The Ultra is desktop only, and it is "twice as fast" as a Max (it's two Max chips essentially), but cost wise it doesn't make sense for most unless you're in a field that benefits from the accelerators. And it's obviously a pro machine for people making money with their computers.
Is an M2 Max likely to still be better overall than an upcoming M3 base , and so on ,
The very short version is the whole product stack is incredibly well organized and thought out. And unlike the PC side actually makes sense numerically (referring both to the CPU and GPU market where naming can change on a whim). And each generation they are more or less sticking to the formula of more of the same, but faster.

From bottom to top every aspect of the chips in the stack simply grow as you go up the stack.

The base is "the smallest" in all ways. In physical die size, in core count, in GPU core count, and sometimes lacking other features like the media engines (which was changed from M1 to M2).

-M1 and M2 were both 8 core machines 4P + 4C cores. and 8-10 core GPUs.
-The Pro adds more CPU and GPU cores and has specifically more performance cores. 6P + 4C cores. up to 8P + 4C. The Pro is twice the size of base silicon.
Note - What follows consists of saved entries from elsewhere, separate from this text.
/-- EVACUATE (R47, R127): the refusals in order, DONE for a zone with nothing directly in it, else a batch over all that
stands in it and the zone's evacuating flag. -/
def Obligations.ZoneIsEvacuated : Prop :=
  ∀ (s : State) (tag zone : Byte) (loc : Half) (z : Nat) (i : Instr) (walk cs : List Nat) (no : Byte → State),
    i = .evacuate .host tag zone loc → s.grants .host i = true → z = zone.toNat →
    walk = s.evacuationWalk z → cs = s.evacuationContainers z →
    (∀ st, no st = (s.granted .host i).ends .host 0x19 tag [st]) →
    (s.quiesce ≠ .active → exec i s = .next (no 0x23)) ∧
    (s.quiesce = .active → (s.zone z).cfg.active = false → exec i s = .next (no 0x18)) ∧
    (s.quiesce = .active → (s.zone z).cfg.active = true → s.mapLoc loc.toNat = none →
      exec i s =
        .next
          (((s.granted .host i).raiseFault .unmapped .hostLink none (some loc.toNat) none).ends .host 0x19 tag [0x17])) ∧
    ∀ t, s.quiesce = .active → (s.zone z).cfg.active = true → s.mapLoc loc.toNat = some t →
      (t = z → exec i s = .next (no 0x18)) ∧
      (t ≠ z → (s.zone t).evacuating = true ∨ s.isBatchTarget z = true → exec i s = .next (no 0x20)) ∧
      (t ≠ z → (s.zone t).evacuating = false → s.isBatchTarget z = false →
        (s.directCarriers z = [] → s.directContainers z = [] → exec i s = .next (no 0x00)) ∧
        ((s.directCarriers z ≠ [] ∨ s.directContainers z ≠ []) → 8 ≤ s.batches.length → exec i s = .next (no 0x15)) ∧
        ((s.directCarriers z ≠ [] ∨ s.directContainers z ≠ []) → s.batches.length < 8 →
          ((∃ n ∈ walk, s.inTransit (.carrier n) = true) ∨ (∃ n ∈ cs, s.inTransit (.container n) = true) →
            exec i s = .next (no 0x20)) ∧
          ((∀ n ∈ walk, s.inTransit (.carrier n) = false) → (∀ n ∈ cs, s.inTransit (.container n) = false) →
            ∃ u, exec i s = .next (u.ends .host 0x19 tag
                ([0x01] ++ u8 s.nextBatch ++ u8 t ++ yes (s.zone t).cfg.gated ++ u16 (s.forecast t walk))) ∧
              u = ((s.granted .host i).acceptBatch (.evacuate z t loc.toNat) .host walk cs).setZone z
                { s.zone z with evacuating := true })))
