/-! modCarrier -/

@[simp] theorem State.modCarrier_pending (s : State) (n : Nat) (g : Carrier → Carrier) :
    (s.modCarrier n g).pending = s.pending := by unfold State.modCarrier; split <;> rfl
@[simp] theorem State.modCarrier_line (s : State) (n : Nat) (g : Carrier → Carrier) :
    (s.modCarrier n g).line = s.line := by unfold State.modCarrier; split <;> rfl
@[simp] theorem State.modCarrier_heldOver (s : State) (n : Nat) (g : Carrier → Carrier) :
    (s.modCarrier n g).heldOver = s.heldOver := by unfold State.modCarrier; split <;> rfl
@[simp] theorem State.modCarrier_power (s : State) (n : Nat) (g : Carrier → Carrier) :
    (s.modCarrier n g).power = s.power := by unfold State.modCarrier; split <;> rfl
@[simp] theorem State.modCarrier_windDown (s : State) (n : Nat) (g : Carrier → Carrier) :
    (s.modCarrier n g).windDown = s.windDown := by unfold State.modCarrier; split <;> rfl
@[simp] theorem State.modCarrier_resetAsserted (s : State) (n : Nat) (g : Carrier → Carrier) :
    (s.modCarrier n g).resetAsserted = s.resetAsserted := by unfold State.modCarrier; split <;> rfl
@[simp] theorem State.modCarrier_checkWord (s : State) (n : Nat) (g : Carrier → Carrier) :
    (s.modCarrier n g).checkWord = s.checkWord := by unfold State.modCarrier; split <;> rfl
@[simp] theorem State.modCarrier_lastStart (s : State) (n : Nat) (g : Carrier → Carrier) :
    (s.modCarrier n g).lastStart = s.lastStart := by unfold State.modCarrier; split <;> rfl
@[simp] theorem State.modCarrier_missed (s : State) (n : Nat) (g : Carrier → Carrier) :
    (s.modCarrier n g).missed = s.missed := by unfold State.modCarrier; split <;> rfl
@[simp] theorem State.modCarrier_minuteCount (s : State) (n : Nat) (g : Carrier → Carrier) :
    (s.modCarrier n g).minuteCount = s.minuteCount := by unfold State.modCarrier; split <;> rfl
@[simp] theorem State.modCarrier_clock (s : State) (n : Nat) (g : Carrier → Carrier) :
    (s.modCarrier n g).clock = s.clock := by unfold State.modCarrier; split <;> rfl
@[simp] theorem State.modCarrier_patternPhase (s : State) (n : Nat) (g : Carrier → Carrier) :
    (s.modCarrier n g).patternPhase = s.patternPhase := by unfold State.modCarrier; split <;> rfl
@[simp] theorem State.modCarrier_hostLink (s : State) (n : Nat) (g : Carrier → Carrier) :
    (s.modCarrier n g).hostLink = s.hostLink := by unfold State.modCarrier; split <;> rfl
@[simp] theorem State.modCarrier_floorLink (s : State) (n : Nat) (g : Carrier → Carrier) :
    (s.modCarrier n g).floorLink = s.floorLink := by unfold State.modCarrier; split <;> rfl
@[simp] theorem State.modCarrier_settings (s : State) (n : Nat) (g : Carrier → Carrier) :
    (s.modCarrier n g).settings = s.settings := by unfold State.modCarrier; split <;> rfl
@[simp] theorem State.modCarrier_grid (s : State) (n : Nat) (g : Carrier → Carrier) :
    (s.modCarrier n g).grid = s.grid := by unfold State.modCarrier; split <;> rfl
@[simp] theorem State.modCarrier_zones (s : State) (n : Nat) (g : Carrier → Carrier) :
    (s.modCarrier n g).zones = s.zones := by unfold State.modCarrier; split <;> rfl
@[simp] theorem State.modCarrier_classes (s : State) (n : Nat) (g : Carrier → Carrier) :
    (s.modCarrier n g).classes = s.classes := by unfold State.modCarrier; split <;> rfl
@[simp] theorem State.modCarrier_containers (s : State) (n : Nat) (g : Carrier → Carrier) :
    (s.modCarrier n g).containers = s.containers := by unfold State.modCarrier; split <;> rfl
@[simp] theorem State.modCarrier_directory (s : State) (n : Nat) (g : Carrier → Carrier) :
    (s.modCarrier n g).directory = s.directory := by unfold State.modCarrier; split <;> rfl
@[simp] theorem State.modCarrier_batches (s : State) (n : Nat) (g : Carrier → Carrier) :
    (s.modCarrier n g).batches = s.batches := by unfold State.modCarrier; split <;> rfl
@[simp] theorem State.modCarrier_quiesce (s : State) (n : Nat) (g : Carrier → Carrier) :
    (s.modCarrier n g).quiesce = s.quiesce := by unfold State.modCarrier; split <;> rfl
@[simp] theorem State.modCarrier_nextBatch (s : State) (n : Nat) (g : Carrier → Carrier) :
    (s.modCarrier n g).nextBatch = s.nextBatch := by unfold State.modCarrier; split <;> rfl
@[simp] theorem State.modCarrier_lastServed (s : State) (n : Nat) (g : Carrier → Carrier) :
    (s.modCarrier n g).lastServed = s.lastServed := by unfold State.modCarrier; split <;> rfl
@[simp] theorem State.modCarrier_portCount (s : State) (n : Nat) (g : Carrier → Carrier) :
    (s.modCarrier n g).portCount = s.portCount := by unfold State.modCarrier; split <;> rfl
@[simp] theorem State.modCarrier_owed (s : State) (n : Nat) (g : Carrier → Carrier) :
    (s.modCarrier n g).owed = s.owed := by unfold State.modCarrier; split <;> rfl
@[simp] theorem State.modCarrier_claims (s : State) (n : Nat) (g : Carrier → Carrier) :
    (s.modCarrier n g).claims = s.claims := by unfold State.modCarrier; split <;> rfl
@[simp] theorem State.modCarrier_capture (s : State) (n : Nat) (g : Carrier → Carrier) :
    (s.modCarrier n g).capture = s.capture := by unfold State.modCarrier; split <;> rfl
@[simp] theorem State.modCarrier_moreFaults (s : State) (n : Nat) (g : Carrier → Carrier) :
    (s.modCarrier n g).moreFaults = s.moreFaults := by unfold State.modCarrier; split <;> rfl
@[simp] theorem State.modCarrier_watch (s : State) (n : Nat) (g : Carrier → Carrier) :
    (s.modCarrier n g).watch = s.watch := by unfold State.modCarrier; split <;> rfl
@[simp] theorem State.modCarrier_alerts (s : State) (n : Nat) (g : Carrier → Carrier) :
    (s.modCarrier n g).alerts = s.alerts := by unfold State.modCarrier; split <;> rfl
@[simp] theorem State.modCarrier_overflow (s : State) (n : Nat) (g : Carrier → Carrier) :
    (s.modCarrier n g).overflow = s.overflow := by unfold State.modCarrier; split <;> rfl
@[simp] theorem State.modCarrier_doorLevel (s : State) (n : Nat) (g : Carrier → Carrier) :
    (s.modCarrier n g).doorLevel = s.doorLevel := by unfold State.modCarrier; split <;> rfl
Which is a significant amount of transistors.
-The Max adds more. 8P + 4C cores. Most of the change here on M1 and M2 is in amount of GPU cores. Up to 38. The Max adds another half Pro size again. It's a much larger chip.
-The Ultra is literally two Max chips attached to one another with a 5TB/s link. So 24 cores and 76 GPU cores.

There are other differences too. The amount of RAM that can be addressed by each system increases as you go up the product stack. The current Max chip can address 96GB of RAM and the Ultra 192GB of RAM. Whereas base can address only up to 24GB of RAM.

So knowing this information, it's obvious that a base M3 will never be faster than a previous Pro chip. Because Apple is likely to always have core counts in both CPU and GPU be the major differentiator. So it would take a massive performance increase in single core on both CPU/GPU to eclipse a previous higher level machine.

In fact my M1 Max I expect will not be eclipsed by a base level machine likely for 3+ years (or 5 total). It actually may be longer than that. No one expects an Intel i3 to ever touch an i9 without probably 5+ years difference, in any metric. The only way that it will have that kind of dramatic shift is if they decide to up the CPU/GPU core counts of lower end machines and increase the size of the silicon that they use for lower end machines. Which they might do. But I don't expect that the base machines will exceed 10 cores any time soon.
Whereas at both the top and bottom on Apple there will likely be a 20% (minimum) jump generation to generation.